In 1996, however, it was difficult to predict the speed with which the Internet would become many people’s primary mode of communication. The fact that, by technological happenstance, it fell into the same largely unregulated category as TV, combined with new federal permission for anyone to compete in that market, largely undid the universal service provisions of the Communications Act of 1934. Universal service would remain the federal policy for telephones, but the age of the telephone was drawing to a close.

Today’s Broadband Market

As a result of this odd regulatory history, the condition of the twenty-first century broadband market is much more similar to that of the 1880’s train or telegraph market than to that of the telephone market for most of the twentieth century. Due to unpredictable technological and legal circumstances, the Internet remains the last major “unregulated utility,” and the result has been a return to the anti-competitive business practices of the Age of Steam. Most providers of Internet service, particularly wired service, do not seek to compete in the same geographical markets as other providers, due to the high cost of building physical infrastructure. Rather, each Internet service provider generally seeks to gain infrastructure dominance in a particular geographical zone, and to deter the construction of competing networks. Providers are also not incentivized to build in areas that have low housing density or low-income customers, as the rate of return in those areas on their infrastructure investment is low and competition from other providers does not push them into those relatively low-return markets. It is for this reason that so many residents of the Sierra, and of the country at large, have only one service provider from which to choose. This, in turn, has resulted in high prices and slow speeds.

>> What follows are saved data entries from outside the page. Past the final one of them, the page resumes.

theorem answer_refused (x : State) (who : Requester) (da w code : Nat) (act : MemAct) (hc : code ≠ 0) (hm : (x : State) = x) :
    let r := x.answerAtom { req := ⟨0, who, 0, da, w⟩, act := act } ⟨code, 0, false⟩ w
    r.outbox = .atomRefused who da code :: x.outbox ∧ r.mem = x.mem ∧ r.regs = x.regs := by
  unfold State.answerAtom
  simp only [hc, if_false]
  cases who with
  | engine e q => obtain ⟨a, b, c⟩ := failOp_same (x.emit (.atomRefused (.engine e q) da code)) e q code da; exact ⟨c, a, b⟩
  | _ => exact ⟨rfl, rfl, rfl⟩

theorem tierFault_ne {u : State} {tr : Tier} {a l c : Nat} (h : u.tierFault tr a l = some c) : c ≠ 0 := by
  unfold State.tierFault at h
  repeat' split at h
  all_goals first | (cases h; decide) | cases h

theorem memFault_ne {u : State} {a w : Nat} {x : Nat × Nat} (h : u.memFault a w = some x) : x.1 ≠ 0 := by
  have hlost : ∀ tr l, (u.firstLost tr a l).map ((F.memUe, ·)) = some x → x.1 ≠ 0 := by
    intro tr l hx
    cases hf : u.firstLost tr a l with
    | none => rw [hf] at hx; cases hx
    | some b => rw [hf] at hx; cases hx; show F.memUe ≠ 0; decide
  unfold State.memFault at h
  split at h
  · split at h
    · cases h; exact tierFault_ne ‹_›
    · split at h
      · cases h; show F.addrRange ≠ 0; decide
      · exact hlost _ _ h
  · split at h
    · cases h; exact tierFault_ne ‹_›
    · exact hlost _ _ h
  all_goals
    repeat' split at h
    all_goals first
      | (cases h; done)
      | (cases h; show F.addrRange ≠ 0; decide)
      | (cases h; show F.memTimeout ≠ 0; decide)

theorem atomFault_ne {u : State} {a w : Nat} {b : Bool} {code : Nat} (h : u.atomFault a w b = some code) : code ≠ 0 := by
  unfold State.atomFault at h
  repeat' split at h
  all_goals first
    | (cases h; decide)
    | (cases hx : u.memFault a w with
       | none => simp [hx] at h
       | some x => simp [hx] at h; subst h; exact memFault_ne hx)

theorem tabGetList_length (m : List Host.Cell) : ∀ (n a : Nat), (tabGetList memDefault m a n).length = n := by
  intro n; induction n with
  | zero => intro a; rfl
  | succ n ih => intro a; simp [tabGetList, ih]

theorem elemBytes_const {n w : Nat} {f : Nat → List Byte} (hf : ∀ i, i < n → (f i).length = w) :
    ((List.range n).flatMap f).length = n * w := by
  induction n with
  | zero => simp
  | succ n ih =>
    rw [List.range_succ, List.flatMap_append, List.length_append, ih (fun i hi => hf i (by omega))]
    simp [hf n (by omega), Nat.succ_mul]

theorem fieldBytes_length (bs : List Byte) (a n : Nat) (h : a + n ≤ bs.length) : (fieldBytes bs a n).length = n := by
  unfold fieldBytes; simp

theorem apply_length {op : RedOp} {m : Nat} {old new : List Byte} (hw : op.bytes ∣ old.length) :
    (op.apply m old new).length = old.length := by
  unfold RedOp.apply
  rw [elemBytes_const (w := op.bytes), Nat.div_mul_cancel hw]
  intro i hi
  have hle : op.bytes * i + op.bytes ≤ old.length := by
    have := Nat.mul_le_of_le_div op.bytes (i + 1) old.length hi
    rw [Nat.mul_comm] at this; rw [Nat.mul_succ] at this; omega
  dsimp only
  split
  · exact leBytes_length _ _
  · exact fieldBytes_length _ _ _ hle

theorem charge_paused (s : State) (tr : Tier) (p n : Nat) (w : Waiting) : (s.charge tr p n).pausedFor tr w = s.pausedFor tr w := by
  cases tr <;> rfl

theorem charge_lost (s : State) (tr : Tier) (p n a l : Nat) : (s.charge tr p n).firstLost tr a l = s.firstLost tr a l := by
  cases tr <;> rfl

theorem State.charge_now (s : State) (tr : Tier) (p n : Nat) : (s.charge tr p n).now = s.now := by
  cases tr <;> rfl

theorem same_refl (s : State) : s.SameUnits s :=
  ⟨rfl, rfl, rfl, rfl, rfl, rfl, rfl, rfl, rfl, rfl, rfl, rfl, rfl, rfl, rfl, rfl, rfl, rfl, rfl, rfl⟩

theorem same_trans {a b c : State} (h : a.SameUnits b) (g : b.SameUnits c) : a.SameUnits c := by
  obtain ⟨a1, a2, a3, a4, a5, a6, a7, a8, a9, a10, a11, a12, a13, a14, a15, a16, a17, a18, a19, a20⟩ := h
  obtain ⟨b1, b2, b3, b4, b5, b6, b7, b8, b9, b10, b11, b12, b13, b14, b15, b16, b17, b18, b19, b20⟩ := g
  exact ⟨a1.trans b1, a2.trans b2, a3.trans b3, a4.trans b4, a5.trans b5, a6.trans b6, a7.trans b7, a8.trans b8, a9.trans b9,
    a10.trans b10, a11.trans b11, a12.trans b12, a13.trans b13, a14.trans b14, a15.trans b15, a16.trans b16, a17.trans b17,
    a18.trans b18, a19.trans b19, a20.trans b20⟩

theorem wr_units (s : State) (a v : Nat) : (s.wr a v).SameUnits s := ⟨rfl, rfl, rfl, rfl, rfl, rfl, rfl, rfl, rfl, rfl, rfl, rfl, rfl, rfl, rfl, rfl, rfl, rfl, rfl, rfl⟩

theorem flt_units (s : State) (f : FltSt) : ({ s with flt := f } : State).SameUnits s := ⟨rfl, rfl, rfl, rfl, rfl, rfl, rfl, rfl, rfl, rfl, rfl, rfl, rfl, rfl, rfl, rfl, rfl, rfl, rfl, rfl⟩

theorem bump_units (s : State) (a h l v : Nat) : (s.bump a h l v).SameUnits s := wr_units _ _ _

theorem setFld_units (s : State) (a h l v : Nat) : (s.setFld a h l v).SameUnits s := wr_units _ _ _

theorem setBit_units (s : State) (a i : Nat) (b : Bool) : (s.setBit a i b).SameUnits s := wr_units _ _ _

theorem State.SameUnits.of_eq {a b : State} (h : a = b) : a.SameUnits b := by subst h; exact same_refl _

theorem freeBuf_units (s : State) (q : Option (Nat × Nat × Bool × Nat)) : (s.freeBuf q).SameUnits s := by
  unfold State.freeBuf; split <;> exact same_refl s

theorem transmit_units (s : State) (n : Nat) (q : Queued) : (s.transmit n q).SameUnits s := by
  unfold State.transmit
  dsimp only
  refine same_trans (freeBuf_units _ _) ?_
  split <;> exact same_refl s

theorem drainLink_units (n : Nat) : ∀ (k : Nat) (s : State), (s.drainLink n k).SameUnits s := by
  intro k
  induction k with
  | zero => exact same_refl
  | succ k ih =>
    intro s
    unfold State.drainLink
    dsimp only
    repeat' split
    all_goals first
      | exact same_refl s
      | exact same_trans (ih _) (same_trans (transmit_units _ _ _) (same_refl s))

theorem sendOn_units (s : State) (n : Nat) (x : Queued) : (s.sendOn n x).SameUnits s :=
  same_trans (drainLink_units n _ _) (same_refl s)

theorem atticSendAll_units : ∀ (k : Nat) (s : State) (a : Nat) (bs : List Byte), (s.atticSendAll a bs k).SameUnits s := by
  intro k
  induction k with
  | zero => intro s a bs; exact same_refl s
  | succ k ih =>
    intro s a bs
    unfold State.atticSendAll
    split
    · exact same_refl s
    · exact same_trans (ih _ _ _) (same_trans (sendOn_units _ _ _) (same_refl s))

So what can be done? First of all, laws can be changed. With the increasing importance of the Internet in modern life, it is highly likely that, in the not-too-distant future, politicians will realize that “Internet as a utility” is a winning issue. When that happens, and the Internet becomes subject to the same regulations as telephones, providers will be required to build it out to every home that requests it, and at reasonable rates. In the meantime, however, there are some very interesting local strategies that have been employed across the United States to increase competition in otherwise monopolized and lack-luster markets.

Some communities, such as the town of Ammon, Idaho, have begun building their own municipally-owned fiber networks to break up the monopoly power of private providers. Other municipalities have implemented so-called “Dig-Once” policies. The main obstacle to building a new network to compete with an existing one is the cost of digging trenches in order to lay cables; Dig Once policies require any company that digs a trench in the ground to allow other companies to lay their own equipment in the trench while it is open, rather than digging their own (with the cost of digging the trench then shared between the companies that use it). At the end of the day, the goal is to increase competition: the more competing firms exist in a market, the better the product and the lower the price for consumers. If we can get more firms to compete in the same areas, the better the Internet will be, and the broader the access to it in rural areas.